Éramos Seis: Inês vira enfermeira e nem sonha que João esconde as cartas de Carlos

Dez anos se passaram, e Shirley se penaliza por estar mentindo para a filha


  • 23 de novembro de 2019
Foto: Globo/Raquel Cunha


Dez anos se passaram. Inês (Carol Macedo), com 23 anos, se torna enfermeira, em Salvador. O que ela nem imagina é que foi enganada todo o tempo pelo pai biológico, João (Caco Ciocler), tendo a mãe, Shirley (Bárbara Reis), como cúmplice.

Durante todo esse tempo, ele impediu que qualquer carta de Carlos (Danilo Mesquita) ou de Afonso (Cássio Gabus Mendes) chegasse até Inês, e vice-versa. Nenhuma correspondência que ela enviou, chegou a São Paulo

Essa sequência deve ser exibida nesta segunda-feira, dia 25 de novembro.

SHIRLEY: “VEJO INÊS TÃO SOZINHA SEMPRE TENHO MEDO DE TER ROUBADO A VIDA DA MINHA FILHA, JOÃO. QUE NEM TENTARAM FAZER COM A MINHA...”

Shirley, mais sofisticada do que antes, está concentrada lendo uma carta. E reage às linhas, amargurada. Até João repara, vai até ela e faz um carinho. “Shirley, por que abriu a carta da Inês? Deixa ela aí, escondida!”, fala. “Como todas as outras? Eu não consegui suportar, João! Mal durmo desde que essa carta chegou. Faz oito anos que Afonso não manda nada. Desistiu. Mas agora, esse menino tenta notícias dela/ O filho da vizinha, da Lola”, conta ela.

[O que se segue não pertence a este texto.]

/-- Check 8: an entry for one more command of slice `n`; the retry-after when there is none. Where both causes hold the full table's
stands: R76 ranks them nowhere (assumption 83). -/
def State.entryCheck (s : State) (n : Nat) : Option Nat :=
  if s.entries + 1 + s.keptBack 0 resEntry n 16384 > 16384 then some (s.earliest (fun _ => true))
  else if s.inflightOf n + 1 > s.get R.TRV_SLICE_SHARE_CAP n * 16384 / 256 then
    some (s.earliest (fun c => c.slice == n))
  else none

/-- The port a slice uses is in a credit stall that refuses new descriptors (R53). -/
def State.stalled (s : State) (n : Nat) : Bool := if (s.slice n).port = 0 then s.hif.lostA else s.hif.lostB

/-- What Traverse decides of a command. -/
inductive Verdict where
  | refuse (code aux : Nat)
  /-- NOT_ADMITTED by check 7, 8 or 9 (R78) -/
  | wait (aux : Nat)
  | accept (cost : Cost) (delay : Nat)

/-- Checks 1 to 9 of R73 on a command observed or released in the present frame; `entry` when it holds its entry. -/
def State.decide_ (s : State) (n : Nat) (d : Desc) (entry : Bool) : Verdict :=
  let cost := s.price n d (auditSev d (s.policyOf n)).isSome
  match s.earlyChecks n d cost with
  | some code => .refuse code 0
  | none =>
    if s.on R.TRV_STS_BROWNOUT then .wait 0
    else if s.stalled n then .wait 16
    else
      match (if entry then none else s.entryCheck n) with
      | some aux => .wait aux
      | none =>
        match s.firstFit cost (spanOf d) (dmaxOf d) s.frameNo n (s.slice n).port with
        | some k => .accept cost k
        | none => .wait (s.retryAfter cost (spanOf d) (dmaxOf d) s.frameNo n (s.slice n).port)

/-! ## Continuation handles (R57, R169, R170) -/

/-- A continuation descriptor's handle names a valid entry of the slice and generation. -/
def State.contOk (s : State) (n : Nat) (d : Desc) : Bool :=
  let h := d.paramN 104 8
  let sl := s.slice n
  d.cls == 0x2A && bits h 63 54 == n && bits h 53 46 == sl.gen && bits h 41 32 == 0
    && (match sl.cont.find? (fun e => e.1 == bits h 45 42) with
      | some e => e.2.1 == bits h 31 0
      | none => false)

/-! ## Admission (R77, R205) -/

/-- The usage value of a key with a usage leaf, assigned in admission order (R205). -/
def State.assignUse (s : State) (h : Nat) : Nat × State :=
  if h = 0 ∨ (s.leafOf .usage h).isNone then (0, s) else s.assign .usage h

/-- The invocation value of an encryption in GCM or CTR mode (R133, R134). -/
def State.assignInv (s : State) (d : Desc) : Nat × State :=
  if d.opcode = 0x0203 ∧ d.pb 104 = 0 then s.assign .gcm d.key0
  else if d.opcode = 0x0202 ∧ d.pb 104 = 0 then s.assign .ctr d.key0
  else (0, s)

/-- The promise frame, or in an order group the effective one (R77, R81). -/
def State.promiseFrame (s : State) (c : Cmd) : Nat :=
  let p := s.frameNo + promiseOf c.desc
  let g := Desc.group c.desc
  if g = 0 then p
  else s.trv.cmds.foldl (fun m e =>
    if !e.isHeld && e.slice == c.slice && e.gen == c.gen && Desc.group e.desc == g then max m e.promise else m) p

/-- An entry becomes an admitted command with its reservations, counter values and promise; a key named twice gives one usage
value (R205). -/
def State.admitCmd (s : State) (c : Cmd) (cost : Cost) (k : Nat) : State :=
  let d : Desc := c.desc
  let n := c.slice
  let f := s.frameNo
  let (u0, s1) := s.assignUse d.key0
  let (u1, s2) := if d.key1 = d.key0 then (u0, s1) else s1.assignUse d.key1
  let (iv, s3) := s2.assignInv d
  let se := Tab.get {} s.sessions n
  let c1 : Cmd := { c with
    st := .active, seq := s.trv.nextSeq, f := f, d := k, p := promiseOf d, s := spanOf d, cost := cost,
    promise := s.promiseFrame c, rndLeft := cost.rnd, policy := s.policyOf n,
    custodian := s.holds n roleKC, sessId := se.id,
    custodians := (se.signIns.filter (fun x => x.role == roleKC)).map (fun x => (x.officer, x.tk)),
    rev := s.revView n, use0 := u0, use1 := u1, inv := iv, fix := if iv = 0 then [] else s.fix,
    base := f + k, step := 0, due := f + k + spanOf d + 1,
    key0 := if d.opcode = 0x0403 then s.heldAttr d.key0 else none }
  let s4 := (s3.putCmd c1).bookAll cost (spanOf d) (f + k) n (s.slice n).port
  let s5 := { s4 with trv := { s4.trv with nextSeq := s.trv.nextSeq + 1 } }
  let s6 := if d.continue_ then
      s5.modSlice n (fun x => { x with cont := x.cont.del (bits (d.paramN 104 8) 45 42) })
    else s5
  s6.bump R.TRV_CNT_ADMIT_COUNT
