-- ==== Sys2Proof/Machine/Tamper.lean ====
section
/-! DEFINITION. The end of a session (R244, R245), the tamper monitor and its response (R259 to R274). -/

namespace Sys2Proof.Machine

/-! ## Sessions end (R244, R245) -/

/-- The session of a scope. -/
def State.session (s : State) (scope : Nat) : Session := Tab.get {} s.sessions scope

/-- The session of a scope changed by `f`. -/
def State.modSession (s : State) (scope : Nat) (f : Session → Session) : State :=
  { s with sessions := Tab.upd {} s.sessions scope f }

/-- Staged shadows that the session covered return to the values in effect (R245, R377). -/
def State.discardCovered (s : State) (scope id : Nat) : State :=
  let keys := (s.cover.filter (fun e => e.2 == id + 1)).map Prod.fst
  if keys = [] then s
  else
    let t := { s with
      shadows := s.shadows.filter (fun e => !keys.contains e.1), cover := s.cover.filter (fun e => e.2 != id + 1) }
    (t.set R.GLB_CFG_STS_STALE 0 1).record 0x0503 2 scope id keys.length

/-- A session ends: scalar and transport keys are cleared, its accumulator and staged writes are discarded. -/
def State.endSession (s : State) (scope : Nat) : State :=
  let se := s.session scope
  if se.st = 0 then s
  else
    let t := { s with
      sessions := s.sessions.del scope
      ks := { s.ks with accums := s.ks.accums.filter (fun a => !(a.slice == scope && a.session == se.id)) } }
    ((t.lcEvt R.LC_EVT_STS_SESSION).record 0x0501 1 scope se.id 0).discardCovered scope se.id

/-- Every session whose scope satisfies `p` ends, in order of scope. -/
def State.endSessions (s : State) (p : Nat → Bool) : State :=
  ((s.sessions.map Prod.fst).filter p).foldl (fun t n => t.endSession n) s

/-! ## Events of the tamper monitor (R274) -/

/-- A cause or report seen: TMP_EVT_STS while powered, TMP_BAT_EVT always. -/
def State.tmpEvent (s : State) (b : Nat) : State :=
  let t := if s.glb.powered then s.event R.TMP_EVT_STS_EVT R.TMP_IRQ_EN_EN 5 (2 ^ b) else s
  t.set R.TMP_BAT_EVT_EVT 0 (t.get R.TMP_BAT_EVT_EVT ||| 2 ^ b)

/-- The first cause latched while TMP_BAT_EVT reads zero is described in TMP_EVT_INFO. -/
def State.tmpCapture (s : State) (b src : Nat) : State :=
  if s.get R.TMP_BAT_EVT_EVT ≠ 0 then s
  else ((s.put1 R.TMP_EVT_INFO_BATT (!s.glb.powered)).set R.TMP_EVT_INFO_FIRST 0 b).set R.TMP_EVT_INFO_SOURCE 0 src

/-! ## The response (R260 to R263) -/

/-- Stage 1: Datum and BBRAM cleared, the clamp set, TAMPER_OUT driven, TMP_CNT_RESP advanced. -/
def State.tamperStage1 (s : State) : State :=
  let b := s.bbClear
  let t := { b with tmp := { b.tmp with outLatch := true } }
  ((t.set R.KS_STS_DATUM 0 0).set R.TMP_STS_CLAMP 0 1).bump R.TMP_CNT_RESP_COUNT

/-- Every key store key that lives in volatile memory cleared. -/
def State.clearKeys (s : State) : State :=
  { s with ks := { s.ks with
      krc := [], tier2 := [], krcKey := [], tierKey := [], tuCarry := [], laneCarry := [], contKey := [], ekSegs := []
      windows := [], accums := []
      domains := s.ks.domains.mapv {} (fun d => { d with ek := [], root := [] }) } }

/-- Net link keys erased (R260, R367). -/
def State.clearLinkKeys (s : State) : State :=
  { s with net := { s.net with ports := s.net.ports.mapv {} (fun p => { p with key := none, next := none }) } }

/-- Every register field whose offset satisfies `p` at its reset value. -/
def State.clearRegs (s : State) (p : Nat → Bool) : State := { s with regs := s.regs.filter (fun e => !p (e.1 / 64)) }

/-- A keyed Net link at key ID 0 (R366, R367). -/
def NetPort.noKeys (x : NetPort) : NetPort :=
  { x with key := none, next := none, txSwitch := none, rxSwitch := none, sent := 0, rcvd := 0, markHops := none, routes := [] }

João, que não esconde a mágoa por não ter sido chamado até hoje de pai por Inês, reage. “E daí?”, diz. “Mandou um retrato dele, ficou um belo rapaz”, comenta ela. “Pra que saber disso, Shirley? Não interessa. Nada de São Paulo nos interessa”, ressalta ele. “Vejo Inês tão sozinha sempre. Tenho medo de ter roubado a vida da minha filha, João. Que nem tentaram fazer com a minha...”, afirma.

INÊS CONVERSA COM UM MENINO NO HOSPITAL: “CARLOS? QUE LINDO NOME. SABE QUE CONHECI UM CARLOS QUANDO ERA PEQUENA CRIANÇA. MAS NUNCA O VI. E HOJE SINTO SAUDADES”

Já no corredor de um pronto-socorro da cidade, Inês trabalha com seu uniforme de um lado para outro. Nisso, chega à maca de um menino, de 10 anos, com escoriações. Ela sorri para ele e tira um origami do bolso. “Oi... Isso aqui é um origami. Conhece?”, fala. O menino diz que não.  “É uma técnica japonesa de dobrar papel e fazer formas assim. Já ouviu falar do Japão?”, pergunta. O menino logo diz que não conhece origami.

Logo Inês explica tudo ao garoto. “É mesmo muito longe. Mas esse é um tsuru, uma ave japonesa. Dizem que traz saúde e felicidade. Não é isso que todos nós queremos?”, fala. O menino faz que sim com a cabeça. “Então pronto. Esse tsuru é pra você, eu que fiz. Ele vai me ajudar a cuidar da sua saúde. Soube que você caiu do muro de casa. Mas sei que é valente como um tsuru”, fala Inês.

O menino faz que sim, ao mesmo tempo em que Inês começa o procedimento, olha os ferimentos e mexe com ele. “Mas o gato comeu essa língua? Não precisa ter medo. Tsuru e eu vamos cuidar de você. Eu sou a enfermeira Inês. E você, como se chama?”, pergunta. “Carlos”, conta o  menino. Inês, claro, não consegue esconder a surpresa e emoção. “Carlos? Que lindo nome. Sabe que conheci um Carlos quando era pequena como você? Mas nunca mais o vi. E hoje eu sinto saudade dele, do Carlos. Vamos lá.Respira bem fundo, depois solta”, fala a enfermeira.